@[simp] theorem State.core_modCtx (c : Nat) (f : Ctx → Ctx) (j : Nat) : (s.modCtx c f).core j = s.core j := rfl
@[simp] theorem State.core_modTeam (c k : Nat) (f : Team → Team) (j : Nat) : (s.modTeam c k f).core j = s.core j := rfl
@[simp] theorem State.core_modThread (k : Key) (f : Thread → Thread) (j : Nat) : (s.modThread k f).core j = s.core j := rfl
@[simp] theorem State.core_mapMembers (c : Nat) (ms : List (Nat × Nat)) (f : Nat → Team → Nat → Thread → Thread) (j : Nat) :
    (s.mapMembers c ms f).core j = s.core j := rfl
@[simp] theorem State.core_modDie (d : Nat) (f : Die → Die) (j : Nat) : (s.modDie d f).core j = s.core j := rfl
@[simp] theorem State.core_modPkg (f : Pkg → Pkg) (j : Nat) : (s.modPkg f).core j = s.core j := rfl

@[simp] theorem State.die_modCore (g : Nat) (f : Core → Core) (j : Nat) : (s.modCore g f).die j = s.die j := rfl
@[simp] theorem State.die_modCtx (c : Nat) (f : Ctx → Ctx) (j : Nat) : (s.modCtx c f).die j = s.die j := rfl
@[simp] theorem State.die_modTeam (c k : Nat) (f : Team → Team) (j : Nat) : (s.modTeam c k f).die j = s.die j := rfl
@[simp] theorem State.die_modThread (k : Key) (f : Thread → Thread) (j : Nat) : (s.modThread k f).die j = s.die j := rfl
@[simp] theorem State.die_mapMembers (c : Nat) (ms : List (Nat × Nat)) (f : Nat → Team → Nat → Thread → Thread) (j : Nat) :
    (s.mapMembers c ms f).die j = s.die j := rfl
@[simp] theorem State.die_modPkg (f : Pkg → Pkg) (j : Nat) : (s.modPkg f).die j = s.die j := rfl

theorem State.die_modDie (d : Nat) (f : Die → Die) (j : Nat) :
    (s.modDie d f).die j = if j % 4 = d % 4 then f (s.die d) else s.die j := by
  unfold State.die State.modDie
  simp only [Vector.getElem_set]
  split <;> simp_all [eq_comm, State.die]

@[simp] theorem State.die_modDie_self (d : Nat) (f : Die → Die) : (s.modDie d f).die d = f (s.die d) := by
  simp [State.die_modDie]

theorem State.ctx?_modCtx (c : Nat) (f : Ctx → Ctx) (j : Nat) :
    (s.modCtx c f).ctx? j = if j = c then (s.ctx? j).map f else s.ctx? j := tget_tmod s.ctxs c f j

@[simp] theorem State.ctx?_modCtx_self (c : Nat) (f : Ctx → Ctx) : (s.modCtx c f).ctx? c = (s.ctx? c).map f := by
  simp [State.ctx?_modCtx]

@[simp] theorem State.ctx?_modCore (g : Nat) (f : Core → Core) (j : Nat) : (s.modCore g f).ctx? j = s.ctx? j := rfl
@[simp] theorem State.ctx?_modDie (d : Nat) (f : Die → Die) (j : Nat) : (s.modDie d f).ctx? j = s.ctx? j := rfl
@[simp] theorem State.ctx?_modPkg (f : Pkg → Pkg) (j : Nat) : (s.modPkg f).ctx? j = s.ctx? j := rfl
@[simp] theorem State.team?_modCore (g : Nat) (f : Core → Core) (c k : Nat) : (s.modCore g f).team? c k = s.team? c k := rfl
@[simp] theorem State.team?_modDie (d : Nat) (f : Die → Die) (c k : Nat) : (s.modDie d f).team? c k = s.team? c k := rfl
@[simp] theorem State.team?_modPkg (f : Pkg → Pkg) (c k : Nat) : (s.modPkg f).team? c k = s.team? c k := rfl
@[simp] theorem State.thread?_modCore (g : Nat) (f : Core → Core) (k : Key) : (s.modCore g f).thread? k = s.thread? k := rfl
@[simp] theorem State.thread?_modDie (d : Nat) (f : Die → Die) (k : Key) : (s.modDie d f).thread? k = s.thread? k := rfl
@[simp] theorem State.thread?_modPkg (f : Pkg → Pkg) (k : Key) : (s.modPkg f).thread? k = s.thread? k := rfl

theorem State.team?_modTeam (c k : Nat) (f : Team → Team) (d j : Nat) :
    (s.modTeam c k f).team? d j = if d = c ∧ j = k then (s.team? d j).map f else s.team? d j := by
  unfold State.team? State.modTeam
  rw [State.ctx?_modCtx]
  by_cases hd : d = c <;> simp only [hd, if_true, if_false, true_and, false_and]
  cases s.ctx? c with
  | none => simp
  | some x =>
    simp only [Option.map_some, Option.bind_some, tget_tmod]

■ **Task instructions**
With nothing added or dropped, reproduce all the data exactly.

■ **Completed exercise**
@[simp] theorem State.core_modCtx (c : Nat) (f : Ctx → Ctx) (j : Nat) : (s.modCtx c f).core j = s.core j := rfl
@[simp] theorem State.core_modTeam (c k : Nat) (f : Team → Team) (j : Nat) : (s.modTeam c k f).core j = s.core j := rfl
@[simp] theorem State.core_modThread (k : Key) (f : Thread → Thread) (j : Nat) : (s.modThread k f).core j = s.core j := rfl
@[simp] theorem State.core_mapMembers (c : Nat) (ms : List (Nat × Nat)) (f : Nat → Team → Nat → Thread → Thread) (j : Nat) :
    (s.mapMembers c ms f).core j = s.core j := rfl
@[simp] theorem State.core_modDie (d : Nat) (f : Die → Die) (j : Nat) : (s.modDie d f).core j = s.core j := rfl
@[simp] theorem State.core_modPkg (f : Pkg → Pkg) (j : Nat) : (s.modPkg f).core j = s.core j := rfl

@[simp] theorem State.die_modCore (g : Nat) (f : Core → Core) (j : Nat) : (s.modCore g f).die j = s.die j := rfl
@[simp] theorem State.die_modCtx (c : Nat) (f : Ctx → Ctx) (j : Nat) : (s.modCtx c f).die j = s.die j := rfl
@[simp] theorem State.die_modTeam (c k : Nat) (f : Team → Team) (j : Nat) : (s.modTeam c k f).die j = s.die j := rfl
@[simp] theorem State.die_modThread (k : Key) (f : Thread → Thread) (j : Nat) : (s.modThread k f).die j = s.die j := rfl
@[simp] theorem State.die_mapMembers (c : Nat) (ms : List (Nat × Nat)) (f : Nat → Team → Nat → Thread → Thread) (j : Nat) :
    (s.mapMembers c ms f).die j = s.die j := rfl
@[simp] theorem State.die_modPkg (f : Pkg → Pkg) (j : Nat) : (s.modPkg f).die j = s.die j := rfl

theorem State.die_modDie (d : Nat) (f : Die → Die) (j : Nat) :
    (s.modDie d f).die j = if j % 4 = d % 4 then f (s.die d) else s.die j := by
  unfold State.die State.modDie
  simp only [Vector.getElem_set]
  split <;> simp_all [eq_comm, State.die]

@[simp] theorem State.die_modDie_self (d : Nat) (f : Die → Die) : (s.modDie d f).die d = f (s.die d) := by
  simp [State.die_modDie]

theorem State.ctx?_modCtx (c : Nat) (f : Ctx → Ctx) (j : Nat) :
    (s.modCtx c f).ctx? j = if j = c then (s.ctx? j).map f else s.ctx? j := tget_tmod s.ctxs c f j

@[simp] theorem State.ctx?_modCtx_self (c : Nat) (f : Ctx → Ctx) : (s.modCtx c f).ctx? c = (s.ctx? c).map f := by
  simp [State.ctx?_modCtx]

@[simp] theorem State.ctx?_modCore (g : Nat) (f : Core → Core) (j : Nat) : (s.modCore g f).ctx? j = s.ctx? j := rfl
@[simp] theorem State.ctx?_modDie (d : Nat) (f : Die → Die) (j : Nat) : (s.modDie d f).ctx? j = s.ctx? j := rfl
@[simp] theorem State.ctx?_modPkg (f : Pkg → Pkg) (j : Nat) : (s.modPkg f).ctx? j = s.ctx? j := rfl
@[simp] theorem State.team?_modCore (g : Nat) (f : Core → Core) (c k : Nat) : (s.modCore g f).team? c k = s.team? c k := rfl
@[simp] theorem State.team?_modDie (d : Nat) (f : Die → Die) (c k : Nat) : (s.modDie d f).team? c k = s.team? c k := rfl
@[simp] theorem State.team?_modPkg (f : Pkg → Pkg) (c k : Nat) : (s.modPkg f).team? c k = s.team? c k := rfl
@[simp] theorem State.thread?_modCore (g : Nat) (f : Core → Core) (k : Key) : (s.modCore g f).thread? k = s.thread? k := rfl
@[simp] theorem State.thread?_modDie (d : Nat) (f : Die → Die) (k : Key) : (s.modDie d f).thread? k = s.thread? k := rfl
@[simp] theorem State.thread?_modPkg (f : Pkg → Pkg) (k : Key) : (s.modPkg f).thread? k = s.thread? k := rfl

theorem State.team?_modTeam (c k : Nat) (f : Team → Team) (d j : Nat) :
    (s.modTeam c k f).team? d j = if d = c ∧ j = k then (s.team? d j).map f else s.team? d j := by
  unfold State.team? State.modTeam
  rw [State.ctx?_modCtx]
  by_cases hd : d = c <;> simp only [hd, if_true, if_false, true_and, false_and]
  cases s.ctx? c with
  | none => simp
  | some x =>
    simp only [Option.map_some, Option.bind_some, tget_tmod]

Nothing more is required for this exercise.